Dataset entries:
-- ==== Sys2Proof/Laws/Wire.lean ====
section
/-! SUPPORT. What a nibble cycle and a logical byte write (R72, R74). -/

namespace Sys2Proof.Machine

@[simp] theorem writesOf_nibbleCycle (c : Config) (n bl : Byte) :
    writesOf (nibbleCycle c n bl) = [n ||| bl, n ||| enBit ||| bl, (n &&& ~~~enBit) ||| bl] := rfl

@[simp] theorem delaysOf_nibbleCycle (c : Config) (n bl : Byte) :
    delaysOf (nibbleCycle c n bl) = [c.tEnHigh, c.tEnLow] := rfl

@[simp] theorem writesOf_sendAll_length (c : Config) (bl : Byte) (xs : List LogicalByte) :
    (writesOf (sendAll c bl xs)).length = 6 * xs.length := by
  induction xs with
  | nil => rfl
  | cons x xs ih => simp [sendAll, sendByte, ih]; omega

/-- With the enable bit of the nibble clear, masking it out changes nothing. -/
theorem nibble_masked {n : Byte} (h : n.getLsbD 2 = false) : n &&& ~~~enBit = n := by
  apply BitVec.eq_of_getLsbD_eq
  intro i hi
  have : i = 0 ∨ i = 1 ∨ i = 2 ∨ i = 3 ∨ i = 4 ∨ i = 5 ∨ i = 6 ∨ i = 7 := by omega
  rcases this with rfl | rfl | rfl | rfl | rfl | rfl | rfl | rfl <;> simp_all [enBit]

/-- A nibble cycle on the wire, all well, for a nibble with the enable bit clear. -/
theorem performed_nibbleCycle (c : Config) (n bl : Byte) (h : n.getLsbD 2 = false) :
    performed (nibbleCycle c n bl) = wireNibble c (n ||| bl) := by
  simp only [performed, nibbleCycle, wireNibble, nibble_masked h, List.map_cons, List.map_nil]
  rw [BitVec.or_assoc, BitVec.or_comm enBit bl, ← BitVec.or_assoc]
  rfl

/-- The low half of a byte shifted up needs no mask: the shift is done at 8 bits. -/
theorem shiftLeft_masked (b : Byte) : (b <<< 4) &&& (0xF0 : Byte) = b <<< 4 := by
  apply BitVec.eq_of_getLsbD_eq
  intro i hi
  have : i = 0 ∨ i = 1 ∨ i = 2 ∨ i = 3 ∨ i = 4 ∨ i = 5 ∨ i = 6 ∨ i = 7 := by omega
  rcases this with rfl | rfl | rfl | rfl | rfl | rfl | rfl | rfl <;> simp

/-- The nibbles of a logical byte leave the enable bit clear. -/
theorem nibble_enable_clear (b : Byte) (m : Bool) :
    (highNibble b (modeOf m)).getLsbD 2 = false ∧ (lowNibble b (modeOf m)).getLsbD 2 = false := by
  cases m <;> simp [highNibble, lowNibble, modeOf, rsBit]

/-- A logical byte on the wire, all well (R74). -/
theorem performed_sendByte (c : Config) (b : Byte) (m backlight : Bool) :
    performed (sendByte c b (modeOf m) (blOf backlight)) = wireByte c b m backlight := by
  obtain ⟨h₁, h₂⟩ := nibble_enable_clear b m
  simp only [sendByte, performed_append, wireByte, performed_nibbleCycle _ _ _ h₁, performed_nibbleCycle _ _ _ h₂]
  have e : ∀ x : Byte, modeOf m ||| x ||| blOf backlight =
      x ||| ((if m then 0x01 else 0x00) ||| (if backlight then 0x08 else 0x00)) := by
    intro x
    rw [BitVec.or_comm (modeOf m), BitVec.or_assoc]
    rfl
  simp only [highNibble, lowNibble, e]
  rw [shiftLeft_masked b]

/-- Logical bytes on the wire, one after another, all well. -/
theorem performed_sendAll (c : Config) (backlight : Bool) (xs : List LogicalByte) :
    performed (sendAll c (blOf backlight) xs) = (xs.map fun x => wireByte c x.byte x.data backlight).flatten := by
  induction xs with
  | nil => rfl
  | cons x xs ih => simp [sendAll, performed_sendByte, ih]

end Sys2Proof.Machine
end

Problem »
Report, for the data above, every line in which the string "lowNibble" appears.

Output of the exercise »
    (highNibble b (modeOf m)).getLsbD 2 = false ∧ (lowNibble b (modeOf m)).getLsbD 2 = false := by
  cases m <;> simp [highNibble, lowNibble, modeOf, rsBit]
  simp only [highNibble, lowNibble, e]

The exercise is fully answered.